Australian employment surpassed expectations in June and the jobless rate held at a lower revised rate, underlining the labor market’s resilience to rapid interest-rate increases.

The jobless rate remained at 3.5%, having hovered in a range of 3.4%-3.7% since June last year, Australian Bureau of Statistics data showed Thursday. The economy added 32,600 roles from a month prior, more than double estimates, and employment has now risen in nine out of the past 12 months.

The data increases pressure on the Reserve Bank to resume raising rates, with money market bets implying a better-than 50% chance of a hike to 4.35% at its Aug. 1 meeting. The Australian dollar extended earlier gains, rising to 68.25 US cents. Three-year bond yields jumped 12 basis points, heading for their largest one-day increase since July 7.

“The ‘lucky country’ keeps on delivering strong data,” said James Wilson, a senior portfolio manager at Jamieson Coote Bonds in Melbourne. The result is supportive of August being a “live” meeting, he added.

While the RBA’s 12 hikes over the past 15 months are slowing demand in the economy, Thursday’s data suggest more work might be needed to loosen the labor market. RBA Governor Philip Lowe has said the board will closely monitor the economy and inflation and has warned further rate rises “may be required” to tame persistent inflation.

What Bloomberg Economics Says...

“Stronger-than-expected jobs growth is likely to push the RBA over the line into delivering a final 25-basis-point hike at its Aug. 1 meeting”

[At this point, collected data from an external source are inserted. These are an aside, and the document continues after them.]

/-- The instruction the decoder reads from an instruction whose bits are `w`, numbered as spec/opcode_table.json
numbers them. -/
def decodeTableWord (nbits w : Nat) : Option Instr :=
  match decode (tableWordBytes nbits w) with
  | .ok (i, _) => some i
  | .error _ => none

/-! ### The encoder -/

/-- The bytes of an instruction: the opcode byte of its row (the Encoding line of its rule), then its operand bytes,
low byte first. -/
def encode : Instr → List Byte
  | .brk => [0x00]
  | .oraIzx b => [0x01, b]
  | .jam02 => [0x02]
  | .sloIzx b => [0x03, b]
  | .nopZp04 b => [0x04, b]
  | .oraZp b => [0x05, b]
  | .aslZp b => [0x06, b]
  | .sloZp b => [0x07, b]
  | .php => [0x08]
  | .oraImm v => [0x09, v]
  | .aslAcc => [0x0A]
  | .ancImm0B v => [0x0B, v]
  | .nopAbs w => [0x0C, lowByte w, highByte w]
  | .oraAbs w => [0x0D, lowByte w, highByte w]
  | .aslAbs w => [0x0E, lowByte w, highByte w]
  | .sloAbs w => [0x0F, lowByte w, highByte w]
  | .bpl off => [0x10, off]
  | .oraIzy b => [0x11, b]
  | .jam12 => [0x12]
  | .sloIzy b => [0x13, b]
  | .nopZpx14 b => [0x14, b]
  | .oraZpx b => [0x15, b]
  | .aslZpx b => [0x16, b]
  | .sloZpx b => [0x17, b]
  | .clc => [0x18]
  | .oraAby w => [0x19, lowByte w, highByte w]
  | .nop1A => [0x1A]
  | .sloAby w => [0x1B, lowByte w, highByte w]
  | .nopAbx1C w => [0x1C, lowByte w, highByte w]
  | .oraAbx w => [0x1D, lowByte w, highByte w]
  | .aslAbx w => [0x1E, lowByte w, highByte w]
  | .sloAbx w => [0x1F, lowByte w, highByte w]
  | .jsr w => [0x20, lowByte w, highByte w]
  | .andIzx b => [0x21, b]
  | .jam22 => [0x22]
  | .rlaIzx b => [0x23, b]
  | .bitZp b => [0x24, b]
  | .andZp b => [0x25, b]
  | .rolZp b => [0x26, b]
  | .rlaZp b => [0x27, b]
  | .plp => [0x28]
  | .andImm v => [0x29, v]
  | .rolAcc => [0x2A]
  | .ancImm2B v => [0x2B, v]
  | .bitAbs w => [0x2C, lowByte w, highByte w]
  | .andAbs w => [0x2D, lowByte w, highByte w]
  | .rolAbs w => [0x2E, lowByte w, highByte w]
  | .rlaAbs w => [0x2F, lowByte w, highByte w]
  | .bmi off => [0x30, off]
  | .andIzy b => [0x31, b]
  | .jam32 => [0x32]
  | .rlaIzy b => [0x33, b]
  | .nopZpx34 b => [0x34, b]
  | .andZpx b => [0x35, b]
  | .rolZpx b => [0x36, b]
  | .rlaZpx b => [0x37, b]
  | .sec => [0x38]
  | .andAby w => [0x39, lowByte w, highByte w]
  | .nop3A => [0x3A]
  | .rlaAby w => [0x3B, lowByte w, highByte w]
  | .nopAbx3C w => [0x3C, lowByte w, highByte w]
  | .andAbx w => [0x3D, lowByte w, highByte w]
  | .rolAbx w => [0x3E, lowByte w, highByte w]
  | .rlaAbx w => [0x3F, lowByte w, highByte w]
  | .rti => [0x40]
  | .eorIzx b => [0x41, b]
  | .jam42 => [0x42]
  | .sreIzx b => [0x43, b]
  | .nopZp44 b => [0x44, b]
  | .eorZp b => [0x45, b]
  | .lsrZp b => [0x46, b]
  | .sreZp b => [0x47, b]
  | .pha => [0x48]
  | .eorImm v => [0x49, v]
  | .lsrAcc => [0x4A]
  | .alrImm v => [0x4B, v]
  | .jmpAbs w => [0x4C, lowByte w, highByte w]
  | .eorAbs w => [0x4D, lowByte w, highByte w]
  | .lsrAbs w => [0x4E, lowByte w, highByte w]
  | .sreAbs w => [0x4F, lowByte w, highByte w]
  | .bvc off => [0x50, off]
  | .eorIzy b => [0x51, b]
  | .jam52 => [0x52]
  | .sreIzy b => [0x53, b]
  | .nopZpx54 b => [0x54, b]
  | .eorZpx b => [0x55, b]
  | .lsrZpx b => [0x56, b]
  | .sreZpx b => [0x57, b]
  | .cli => [0x58]
  | .eorAby w => [0x59, lowByte w, highByte w]
  | .nop5A => [0x5A]
  | .sreAby w => [0x5B, lowByte w, highByte w]
  | .nopAbx5C w => [0x5C, lowByte w, highByte w]
  | .eorAbx w => [0x5D, lowByte w, highByte w]
  | .lsrAbx w => [0x5E, lowByte w, highByte w]
  | .sreAbx w => [0x5F, lowByte w, highByte w]
  | .rts => [0x60]
  | .adcIzx b => [0x61, b]
  | .jam62 => [0x62]
  | .rraIzx b => [0x63, b]
  | .nopZp64 b => [0x64, b]
  | .adcZp b => [0x65, b]
  | .rorZp b => [0x66, b]
  | .rraZp b => [0x67, b]
  | .pla => [0x68]
  | .adcImm v => [0x69, v]
  | .rorAcc => [0x6A]
  | .arrImm v => [0x6B, v]
  | .jmpInd w => [0x6C, lowByte w, highByte w]
  | .adcAbs w => [0x6D, lowByte w, highByte w]
  | .rorAbs w => [0x6E, lowByte w, highByte w]
  | .rraAbs w => [0x6F, lowByte w, highByte w]
  | .bvs off => [0x70, off]
  | .adcIzy b => [0x71, b]
  | .jam72 => [0x72]
  | .rraIzy b => [0x73, b]
  | .nopZpx74 b => [0x74, b]
  | .adcZpx b => [0x75, b]
  | .rorZpx b => [0x76, b]
  | .rraZpx b => [0x77, b]
  | .sei => [0x78]
  | .adcAby w => [0x79, lowByte w, highByte w]
  | .nop7A => [0x7A]
  | .rraAby w => [0x7B, lowByte w, highByte w]
  | .nopAbx7C w => [0x7C, lowByte w, highByte w]
  | .adcAbx w => [0x7D, lowByte w, highByte w]
  | .rorAbx w => [0x7E, lowByte w, highByte w]
  | .rraAbx w => [0x7F, lowByte w, highByte w]
  | .nopImm80 v => [0x80, v]
  | .staIzx b => [0x81, b]
  | .nopImm82 v => [0x82, v]
  | .saxIzx b => [0x83, b]
  | .styZp b => [0x84, b]
  | .staZp b => [0x85, b]
  | .stxZp b => [0x86, b]
  | .saxZp b => [0x87, b]
  | .dey => [0x88]
  | .nopImm89 v => [0x89, v]
  | .txa => [0x8A]
  | .xaa8B => [0x8B]
  | .styAbs w => [0x8C, lowByte w, highByte w]
  | .staAbs w => [0x8D, lowByte w, highByte w]
  | .stxAbs w => [0x8E, lowByte w, highByte w]
  | .saxAbs w => [0x8F, lowByte w, highByte w]
  | .bcc off => [0x90, off]
  | .staIzy b => [0x91, b]
  | .jam92 => [0x92]
  | .ahx93 => [0x93]
  | .styZpx b => [0x94, b]
  | .staZpx b => [0x95, b]
  | .stxZpy b => [0x96, b]
  | .saxZpy b => [0x97, b]
  | .tya => [0x98]
  | .staAby w => [0x99, lowByte w, highByte w]
  | .txs => [0x9A]
  | .tas9B => [0x9B]
  | .shy9C => [0x9C]
  | .staAbx w => [0x9D, lowByte w, highByte w]
  | .shx9E => [0x9E]
  | .ahx9F => [0x9F]
  | .ldyImm v => [0xA0, v]
  | .ldaIzx b => [0xA1, b]
  | .ldxImm v => [0xA2, v]
  | .laxIzx b => [0xA3, b]
  | .ldyZp b => [0xA4, b]
  | .ldaZp b => [0xA5, b]
  | .ldxZp b => [0xA6, b]
  | .laxZp b => [0xA7, b]
  | .tay => [0xA8]
  | .ldaImm v => [0xA9, v]
  | .tax => [0xAA]
  | .lxaAB => [0xAB]
  | .ldyAbs w => [0xAC, lowByte w, highByte w]
  | .ldaAbs w => [0xAD, lowByte w, highByte w]
  | .ldxAbs w => [0xAE, lowByte w, highByte w]
  | .laxAbs w => [0xAF, lowByte w, highByte w]
  | .bcs off => [0xB0, off]
  | .ldaIzy b => [0xB1, b]
  | .jamB2 => [0xB2]
  | .laxIzy b => [0xB3, b]
  | .ldyZpx b => [0xB4, b]
  | .ldaZpx b => [0xB5, b]
  | .ldxZpy b => [0xB6, b]
  | .laxZpy b => [0xB7, b]
  | .clv => [0xB8]
  | .ldaAby w => [0xB9, lowByte w, highByte w]
  | .tsx => [0xBA]
  | .lasBB => [0xBB]
  | .ldyAbx w => [0xBC, lowByte w, highByte w]
  | .ldaAbx w => [0xBD, lowByte w, highByte w]
  | .ldxAby w => [0xBE, lowByte w, highByte w]
  | .laxAby w => [0xBF, lowByte w, highByte w]
  | .cpyImm v => [0xC0, v]
  | .cmpIzx b => [0xC1, b]
  | .nopImmC2 v => [0xC2, v]
  | .dcpIzx b => [0xC3, b]
  | .cpyZp b => [0xC4, b]
  | .cmpZp b => [0xC5, b]
  | .decZp b => [0xC6, b]
  | .dcpZp b => [0xC7, b]
  | .iny => [0xC8]
  | .cmpImm v => [0xC9, v]
  | .dex => [0xCA]
  | .axsImm v => [0xCB, v]
  | .cpyAbs w => [0xCC, lowByte w, highByte w]
  | .cmpAbs w => [0xCD, lowByte w, highByte w]
  | .decAbs w => [0xCE, lowByte w, highByte w]
  | .dcpAbs w => [0xCF, lowByte w, highByte w]
  | .bne off => [0xD0, off]
  | .cmpIzy b => [0xD1, b]
  | .jamD2 => [0xD2]
  | .dcpIzy b => [0xD3, b]
  | .nopZpxD4 b => [0xD4, b]
  | .cmpZpx b => [0xD5, b]
  | .decZpx b => [0xD6, b]
  | .dcpZpx b => [0xD7, b]
  | .cld => [0xD8]
  | .cmpAby w => [0xD9, lowByte w, highByte w]
  | .nopDA => [0xDA]
  | .dcpAby w => [0xDB, lowByte w, highByte w]
  | .nopAbxDC w => [0xDC, lowByte w, highByte w]
  | .cmpAbx w => [0xDD, lowByte w, highByte w]
  | .decAbx w => [0xDE, lowByte w, highByte w]
  | .dcpAbx w => [0xDF, lowByte w, highByte w]
  | .cpxImm v => [0xE0, v]
  | .sbcIzx b => [0xE1, b]
  | .nopImmE2 v => [0xE2, v]
  | .isbIzx b => [0xE3, b]
  | .cpxZp b => [0xE4, b]
  | .sbcZp b => [0xE5, b]
  | .incZp b => [0xE6, b]
  | .isbZp b => [0xE7, b]
  | .inx => [0xE8]
  | .sbcImm v => [0xE9, v]
  | .nop => [0xEA]
  | .sbcImmEB v => [0xEB, v]
  | .cpxAbs w => [0xEC, lowByte w, highByte w]
  | .sbcAbs w => [0xED, lowByte w, highByte w]
  | .incAbs w => [0xEE, lowByte w, highByte w]
  | .isbAbs w => [0xEF, lowByte w, highByte w]
  | .beq off => [0xF0, off]
  | .sbcIzy b => [0xF1, b]
  | .jamF2 => [0xF2]
  | .isbIzy b => [0xF3, b]
  | .nopZpxF4 b => [0xF4, b]
  | .sbcZpx b => [0xF5, b]
  | .incZpx b => [0xF6, b]
  | .isbZpx b => [0xF7, b]
  | .sed => [0xF8]
  | .sbcAby w => [0xF9, lowByte w, highByte w]
  | .nopFA => [0xFA]
  | .isbAby w => [0xFB, lowByte w, highByte w]
  | .nopAbxFC w => [0xFC, lowByte w, highByte w]
  | .sbcAbx w => [0xFD, lowByte w, highByte w]
  | .incAbx w => [0xFE, lowByte w, highByte w]
  | .isbAbx w => [0xFF, lowByte w, highByte w]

— James McIntyre, economist.

For the full note, click here

Employment strength has been a key factor in the RBA’s confidence that Australia can avoid a recession. Thursday’s figures showed that annual jobs growth eased to 3% from 3.1% at the start of the year. The pace is expected to moderate further given job advertisements are now edging down.

“We expect that weakness will emerge in the labor sector as we move through the second half of 2023,” said Anneke Thompson, chief economist at CreditorWatch Pty Ltd., citing recent redundancies at major firms including Telstra Group Ltd., Lend Lease Corp. and Westpac Banking Corp.

“As business conditions continue to weaken and profit margins fall, headcounts will get a lot of attention,” Thompson added.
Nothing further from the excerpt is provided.